Membaca membuka wacana dan mengikat makna. Apalagi membaca Kalam SuciNya, maka membuahkan pemahaman diri dan kesadaran diri. Dua hal itu sangat mendasar dan harus dicapai oleh setiap insan. Pertama: paham akan kediriaan sebagai hamba dengan demikian akan menata hidup dengan bersandar kepada Pencipta dan Pengatur semesta. Pemahaman diri seperti itu yang akan membuat hidup tidak sombong dan mau berbagi dengan sesama.

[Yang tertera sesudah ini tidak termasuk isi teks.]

-- ==== Sys2Proof/Machine/Units.lean ====
section
/-! DEFINITION. Faults that units report (R594, R604-R608), forced reports (R605, R606), the temperature sensors (R604), the
patrol scrubber (R25, R26), clears by sequence (R655), GLB_UPDATE (R659, R660, R438). -/

namespace Sys2Proof.Machine

/-! ## Reports -/

/-- FAULT_REPORT (R594): a report of KP_LANE names a lane (R714); of a condition source, the condition has begun (R597). -/
def execFaultReport (src unit : Nat) (s : State) : Host.Outcome State Fault Refusal :=
  if s.life ≠ .live ∨ 106 ≤ src then .next s
  else if srcIsCond src then fin (s.setCond src true)
  else
    let lane := match srcUnit src with
      | .lane _ => if unit < 4 then some unit else none
      | _ => none
    fin (if s.safe then s.report src lane else (s.faultEffect src unit).report src lane)

/-- A write of a PR_FORCE register (R605, R606): one report of each source named. -/
def State.forceWrite (s : State) (k : Nat) (v : Word) : State :=
  (List.range 24).foldl (fun s j => if v.getLsbD j then s.report (24 * k + j) else s) s

/-- FORCE_FAULT (R605). -/
def execForceFault (who : Req) (src : Nat) (s : State) : Host.Outcome State Fault Refusal :=
  if 120 ≤ src then .next s else regGuarded s who fun s => s.report src

/-! ## Temperature -/

/-- TEMP_SAMPLE (R604): the hottest sensor, in units of 0.125 °C. -/
def execTempSample (temp : BitVec 12) (s : State) : Host.Outcome State Fault Refusal :=
  if s.life ≠ .live then .next s
  else fin (((s.wf 0x20 0 12 temp.toNat).setCond 102 (decide (880 < temp.toInt))).setCond 103 (decide (1000 < temp.toInt)))

/-! ## The patrol scrubber -/

/-- PATROL_SCRUB (R25, R26): a corrected codeword is written back unless a functional write intervened. -/
def execPatrolScrub (r : MemRegion) (idx : Nat) (intervened : Bool) (s : State) : Host.Outcome State Fault Refusal :=
  if s.life ≠ .live || s.rb 0x700A00 31 then .next s
  else match s.errs.find? fun e => decide (e.region = r ∧ e.idx = idx) with
    | none => .next s
    | some e =>
      if e.lost then
        let u := scrubUe r idx
        fin ((if s.safe then s else s.faultEffect u.1 u.2).report u.1)
      else fin ((if intervened then s else { s with errs := s.errs.erase e }).report (scrubCe r idx))

/-! ## Clear by sequence -/

/-- The status bits of an RCS register. -/
def rcsMask (off : Nat) : Nat :=
  match regAt off with
  | some r => (r.mask fun f => decide (f.acc = .rcs)).toNat % 2 ^ 24
  | none => 0

/-- Hardware sets status bits of an RCS register; those of PR_STICKY are reports. -/
def State.hwSet (s : State) (off : Nat) (hw : Nat) : State :=
  if 0x40010 ≤ off ∧ off < 0x40024 then
    (List.range 24).foldl (fun s j => if bitOn hw j then s.report ((off - 0x40010) / 4 * 24 + j) else s) s
  else s.setStatus off hw

/-- A write to an RCS register (R655); `hw`: the bits hardware sets in the same cycle. -/
def State.rcsWrite (s : State) (off : Nat) (v : Word) (hw : Nat := 0) : State :=
  let m := rcsMask off
  let hw := (List.range 24).foldl (fun a j => if bitOn hw j && bitOn m j then a + 2 ^ j else a) 0
  let stale := decide (v.toNat / 2 ^ 24 ≠ s.rf off 24 8)
  let s := if stale then (s.setBit 0x18 0).bump (cnt 0x40 1) else s
  if hw ≠ 0 then ((s.setBit 0x18 1).bump (cnt 0x40 0)).hwSet off hw
  else if stale then s
  else s.setReg off (s.reg off &&& ~~~(v &&& BitVec.ofNat 32 m))

/-- Whether an offset holds an RCS register. -/
def isRcs (off : Nat) : Bool := decide (rcsMask off ≠ 0)

/-- RCS_CLEAR (R655). -/
def execRcsClear (who : Req) (off : Nat) (v : Word) (hw : BitVec 24) (s : State) : Host.Outcome State Fault Refusal :=
  if !isRcs off then .next s else regGo s who off fun s => s.rcsWrite off v hw.toNat

/-! ## GLB_UPDATE -/

/-- A change of BUFSZ waits for drained groups and disabled channels, and is refused otherwise (R438, R660). Applied, it leaves
buffer memory below the smaller size, and empties every thread Furrow. -/
def State.poolUpdate (s : State) : State :=
  let new := s.rf 0x280000 0 4
  let old := s.af 0x280000 0 4
  if new = old then s
  else if (List.range 8).all (fun g => s.rb (0x600004 + 8 * g) 16) && s.liveChans.isEmpty then
    let keep := min (min new 8) (min old 8) * 2 ^ 20
    { s with buf := s.buf.filter fun e => decide (e.1 < keep),
             threads := s.threads.foldl (fun m e => SMap.set (fun _ => ({} : Thread)) m e.1 { e.2 with furrow := {} }) [] }
  else (s.wf 0x280000 0 4 old).setBit 0x280004 5

/-- A write of GLB_UPDATE (R659). -/
def State.updateWrite (s : State) (v : Word) : State :=
  let s := s.bump (cnt 0x40 2)
  let s := if v.getLsbD 8 then s.poolUpdate else s
  s.applyGroups (v.toNat % 65536)

/-- GLB_UPDATE (R659). -/
def execGlbUpdate (who : Req) (v : Word) (s : State) : Host.Outcome State Fault Refusal := regGuarded s who fun s => s.updateWrite v

end Sys2Proof.Machine
end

Kedua: Sadar berperan positif sebagai Khalifah Tuhan. Dengan kesadaran ini, maka manusia akan memerankan diri sebagai khalifahnya yakni bertakhalluq bi akhlaaqillaah. Artinya mewujudkan kehidupan dengan berupaya melaksanakan perintah dn meninggalkan laranganNya. Ingat dan sadarilah, bahwa semua itu untuk kebaikan dan keberkahan hidup, bukan sebaliknya. Itu semua sebagai wujud kesyukuran, pada Tuhan Pencipta dan Pengatur semesta. So. kesyukuran itu kembali kepada pelaku kesyukuran.
Jika pemahaman diri dan kesadaran diri tidak dicapai, maka akan mengalami disorientasi hidup. Sehingga hidp dan kehidupannya berorientasi sesaat untuk pemenuhan hasrat, pelampiasan syahwat, dan tidak berorientasi akhirat. Hal itu yang akan menurunkan derajat kemuliaan sebagai manusia dan menjadi hina.
Oleh karena itu, marilah kita selalu meliterasi diri dengan membaca untuk mengikat makna. Membaca buku, membaca alam, membaca apa saja yang berguna.
Semoga kita menjadi pembaca yang munajat dan berkhidmat pada Empunya Jagad.